» Required work
Output exactly the lines from the one with "unselectedSubFormRefused : Obligations.UnselectedSubFormRefused" to the close of the records below, first and last included.

+===+

theorem step_undecodable {s : State} {o : Issue} {rest : List Issue} {e : DecodeError}
    (hs : s.issue = o :: rest) (hd : decode o = .error e) : step s = .refused (.undecodable e) := by
  simp only [step, State.fetch_cons hs, hd]

/-- Settles O1. -/
theorem stepRunsDecodedOperation : Obligations.StepRunsDecodedOperation :=
  fun _ _ _ _ hs hd _ => step_of_decode hs hd

/-- Settles O2: the two branches of the step that run no operation. -/
theorem stepIdlesOrRefuses : Obligations.StepIdlesOrRefuses :=
  ⟨fun _ => step_idle, fun _ _ _ _ => step_undecodable⟩

/-! ## Sub-forms and long payloads in the meaning -/

/-- A sub-form that the receiver's state does not select is refused (log 9). -/
theorem State.finishSubForm_of_state_ne {s : State} {st : RxState} (res : RxResult) (h : st ≠ s.rx.state) :
    s.finishSubForm st res = .refused (.subFormNotSelected s.rx.state) :=
  if_neg h.symm

theorem exec_subForm_of_ne {s : State} {st : RxState} (b : Byte) (h : st ≠ s.rx.state) :
    exec (st.subForm b) s = .refused (.subFormNotSelected s.rx.state) := by
  cases st <;> exact State.finishSubForm_of_state_ne _ h

/-- The meaning refuses what the decoder rejects (log 11). -/
theorem exec_txBuild_tooLong {p : List Byte} (hp : maxPayload < p.length) (cmd : Half) (s : State) :
    exec (.txBuild cmd p) s = .refused .payloadTooLong :=
  if_neg (Nat.not_le.mpr hp)

/-- Settles O8: in the meaning both names are the step of the receiver, in the decoder the selection
follows the reading of code 0xA. -/
theorem rxByteIsTheSelectedSubForm : Obligations.RxByteIsTheSelectedSubForm := by
  unfold Obligations.RxByteIsTheSelectedSubForm
  refine ⟨fun s b => (exec_subForm b rfl).symm, fun st o hop => decodeIn_of_decode st (decode_rxByte hop),
    fun st o => decodeIn_of_op_ne st, fun b => ?names, ?codes⟩
  case names => exact ⟨rfl, rfl, rfl, rfl, rfl, rfl, rfl⟩
  case codes => exact ⟨rfl, rfl, rfl, rfl, rfl, rfl, rfl⟩

/-- Settles O9. -/
theorem unselectedSubFormRefused : Obligations.UnselectedSubFormRefused :=
  fun _ _ b hst => exec_subForm_of_ne b hst

/-- Settles O23: the length test of the meaning and that of the decoder. -/
theorem tooLongPayloadRefused : Obligations.TooLongPayloadRefused :=
  ⟨fun s cmd _ hp => exec_txBuild_tooLong hp cmd s, fun _ => decode_payloadTooLong⟩

end Sys2Proof.Machine
end

section
/-!
What an operation can do, said once (10_state.md section 2, the table of R22): the inversion of `exec`,
and from it which unit an operation writes and which it reads, and that operations of different agents
commute (20_memory.md section 5).
-/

+===+

» Answer below
theorem unselectedSubFormRefused : Obligations.UnselectedSubFormRefused :=
  fun _ _ b hst => exec_subForm_of_ne b hst

/-- Settles O23: the length test of the meaning and that of the decoder. -/
theorem tooLongPayloadRefused : Obligations.TooLongPayloadRefused :=
  ⟨fun s cmd _ hp => exec_txBuild_tooLong hp cmd s, fun _ => decode_payloadTooLong⟩

end Sys2Proof.Machine
end

section
/-!
What an operation can do, said once (10_state.md section 2, the table of R22): the inversion of `exec`,
and from it which unit an operation writes and which it reads, and that operations of different agents
commute (20_memory.md section 5).
-/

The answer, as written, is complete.